Protests took place in cities across the United States and beyond on Friday to denounce President Donald Trump’s missile strikes on Syria.
The strikes on a Syrian air base—launched without congressional approval or U.N. authorization—were said to be in retaliation for Tuesday’s chemical weapons attack against Syrian civilians, though there has not yet been an independent investigation showing that the chemical attack was, as the U.S. claims, ordered by President Bashar al-Assad.
While the direct military attack against the Syrian government elicited fawning praise from media and lawmakers on both sides of the aisle, peace groups and humanitarian voices have condemned them, and many hit the streets to say that “bombs are not the answer” to the country’s ongoing conflict.
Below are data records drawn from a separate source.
/-- A local tally add (R68): the sum where it fits 64 bits; else the tally holds 2^64 − 1 and the add counts as saturated, under the
tally's partition. Every other tally stays. -/
def Obligations.TallyAdd : Prop :=
  ∀ (s : State) (t add : Nat), tableWf tallyDefault s.hop.tallies = true →
    tallyOf (tallyAdd s t add) t = min (tallyOf s t + add) (2 ^ 64 - 1) ∧
    (∀ u, u ≠ t → tallyOf (tallyAdd s t add) u = tallyOf s u) ∧
    (tallyOf s t + add < 2 ^ 64 → tallyAdd s t add = putTally s t (tallyOf s t + add)) ∧
    (∀ p, 2 ^ 64 ≤ tallyOf s t + add → tallyOwner s t = some p →
      tallyAdd s t add = putTally (countP s 0x3210 p 1) t (2 ^ 64 - 1))

/-- RELEASE leaves the release of the segment it names to its commit (R77). At the commit of a RELEASE, a complete segment's directory
entry is freed; one still open stays, holds no descriptor any more, and frees what joins it from then on. -/
def Obligations.ReleaseRow : Prop :=
  (∀ (ring : RingId) (s : State) (c : InFlight), Ready s ring.toNat 0x005 c → waitsTxn s ring.toNat = false →
    exec (.release ring) s =
      .next (done s ring.toNat [.releaseSeg (bits (dw c.desc 4) 13 0) (BitVec.ofNat 48 (bits (dw c.desc 5) 47 0))])) ∧
  (∀ (n ring : Nat) (seq : BitVec 48) (s : State) (g : Segment), findSeg s ring seq.toNat = some g →
    (g.complete = true → applyAct n s (.releaseSeg ring seq) = dropSeg s ring seq.toNat) ∧
    (g.complete = false → applyAct n s (.releaseSeg ring seq) =
      setSeg s ring seq.toNat (fun g => { g with held := [], released := true })))

/-- REWIND (R75) runs the segment's descriptors one at a time: with none left it has run; the running part ends once its units and
transactions have, a failed one with its failure, and the next one starts then, on what the parts before it have written; a part that
its own checks return or find without work ends at once with that status, an error of the reads these checks make is raised, those of
other nodes go first, and one whose engine an earlier command waits for waits. The units of an ATTN_FWD are claimed, each with its
snapshot, before it runs (R169). -/
def Obligations.RewindRow : Prop :=
  ∀ (ring : RingId) (s : State) (c : InFlight) (d : List Word) (rest : List (List Word)), Ready s ring.toNat 0x004 c →
    (c.parts = [] → exec (.rewind ring) s = .next (setFlight s c.ring (fun f => { f with executed := true }))) ∧
    (c.parts = d :: rest → c.partOn = true → unitsEnded c = true → waitsTxn s c.ring = false →
      exec (.rewind ring) s = .next (partEnds s c.ring (if 0x10 ≤ c.status.toNat then c.status.toNat else 1))) ∧
    (c.parts = d :: rest → c.partOn = true → unitsEnded c = false ∨ waitsTxn s c.ring = true → exec (.rewind ring) s = .next s) ∧
    (c.parts = d :: rest → c.partOn = false → 0x10 ≤ c.status.toNat →
      exec (.rewind ring) s = .next (partEnds s c.ring c.status.toNat)) ∧
    (c.parts = d :: rest → c.partOn = false → c.status.toNat < 0x10 →
      let w : Who := { part := c.part, ring := c.ring }
      let v := ownView s c
      let st := opShape v w d
      (waitsTxn s c.ring = true → exec (.rewind ring) s = .next s) ∧
      (waitsTxn s c.ring = false → headFetch v w d c.fetched ≠ [] →
        exec (.rewind ring) s = .next (fetchOperands s c.ring c (headFetch v w d c.fetched))) ∧
      (waitsTxn s c.ring = false → headFetch v w d c.fetched = [] → ∀ e, shapeFault v w d = some e →
        exec (.rewind ring) s = .next (detectError s e none).1) ∧
      (waitsTxn s c.ring = false → headFetch v w d c.fetched = [] → shapeFault v w d = none →
        (st ≠ 0 → exec (.rewind ring) s = .next (partEnds s c.ring st)) ∧
        (st = 0 → queueAhead s d s.hop.dispatchOrder = true → exec (.rewind ring) s = .next s) ∧
        (st = 0 → queueAhead s d s.hop.dispatchOrder = false → unitWalks d = true → c.counted = false →
          exec (.rewind ring) s = .next (setFlight s c.ring (fun f => { placeCounter s w d f with roots := [] }))) ∧
        (st = 0 → queueAhead s d s.hop.dispatchOrder = false → unitWalks d = false ∨ c.counted = true →
          let c' := { c with desc := d, latched := opLatch v w d }
          let p := partPlan (planView v c') c'
          ∀ t x, Clear s c.ring c' p t → flightOf (ranPlan s c.ring c' p t) c.ring = some x → x.executed = true →
            exec (.rewind ring) s = .next (partRan (ranPlan s c.ring c' p t) w d c x))))

/-- The end of a part of a REWIND (R75): after a status below 0x10 the next part's turn comes, or with none left the REWIND has run; a
failed or returned status stops the replay and is the REWIND's own. The REWIND's status is the first that is neither OK nor
OK_ZERO_WORK. -/
def Obligations.PartEnd : Prop :=
  ∀ (s : State) (ring st : Nat) (f : InFlight), flightOf s ring = some f → st < 256 →
    ∃ g, flightOf (partEnds s ring st) ring = some g ∧ g.partOn = false ∧ g.claims = [] ∧ g.counted = false ∧
      g.parts = (if 0x10 ≤ st then [] else f.parts.drop 1) ∧ g.executed = g.parts.isEmpty ∧
      g.status.toNat = (if 0x10 ≤ st then st else if f.status ≠ 0 ∨ st = 1 then f.status.toNat else st)

/-! ### Opcode rows: arrays, vector units, quern engines, attention, stores, memory, fabric, resilience

Each row carries out its chapter's plan, whatever the ring, the state and the operands, when nothing stands in its way (`RowRuns`): the
reads and writes are made, the command has run with the plan's status, and what the plan leaves to the commit is left to it. -/

namespace Sys2Proof.Claims

/-- `n` bytes at `a` lie in row `r` of a tensor's buffer at `b`: in its elements, or in its scale bytes where the format has blocks. -/
def InRow (t : Tens) (b r a n : Nat) : Prop :=
  (b + t.rowOffset r ≤ a ∧ a + n ≤ b + t.rowOffset r + t.fmt.bytes t.cols) ∨
  (t.fmt.isBlock = true ∧ b + t.scalePlane + r * t.blocks ≤ a ∧ a + n ≤ b + t.scalePlane + (r + 1) * t.blocks)

/-- A plan writes rows of tensors and nothing else: each range that it writes lies in a row, of those that the list admits, of the output
buffer of a tensor of the list; it stores nothing by a global address, moves nothing and leaves nothing undefined. -/
def WritesRows (p : Plan) (vout : Bool) (outs : List (Tens × (Nat → Prop))) : Prop :=
  p.gwrites = [] ∧ p.moves = [] ∧ p.undef = [] ∧
  ∀ x ∈ p.writes, ∃ o ∈ outs, ∃ r, o.2 r ∧ InRow o.1 (o.1.outBuf vout) r x.1 x.2.length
In Philadelphia, dozens of protesters marched against the strikes, with some carrying signs reading “U.S. Out of the Middle East.”
In New York City’s Union Square, protester said Martin Jennings said to NBC New York: “It’s only going to escalate the violence,” adding: “I’m really concerned about the future of the Syrian people.”
In Chicago, protester Vicki Cervantes stated to CBS, “The tragedy of the children is heart-rending,” possibly referring to the children killed in the chemical attack or those killed in ongoing coalition strikes. “But I think the response of escalation—of more bombing, of more war—only means more dead children.”
In Detroit, Joe Mchahwar, son of a Syrian native, helped organize a protest and told MLive.com: “Even if international law is broken in a place, we’re not some vigilante, rogue power that should just be allowed to go attack anyone that they deem has broken the law.”
Across the Atlantic, the British Stop the War Coalition held what it called an “emergency protest” Friday evening at Downing Street, saying the missiles launched by Trump “will only increase the level of killing in Syria, and inflame the terrible war that has already caused untold misery for the people of the country.”
”This is the worst possible way to respond to the indefensible attack at Khan Sheikhun. As well as deepening the tragedy of the Syrian people, this utterly irresponsible act threatens to widen the war and lead the West into military confrontation with Russia,” the group stated.
Earlier on Friday, during a U.N. Security Council meeting—in which the Bolivian ambassador to the United Nations offered a vital history lesson—U.S. Ambassador to the U.N. Nikki Haley, who “seemed to be channeling George W. Bush even more than her actual boss,” according to one observer, described the strikes as “a very measured step.”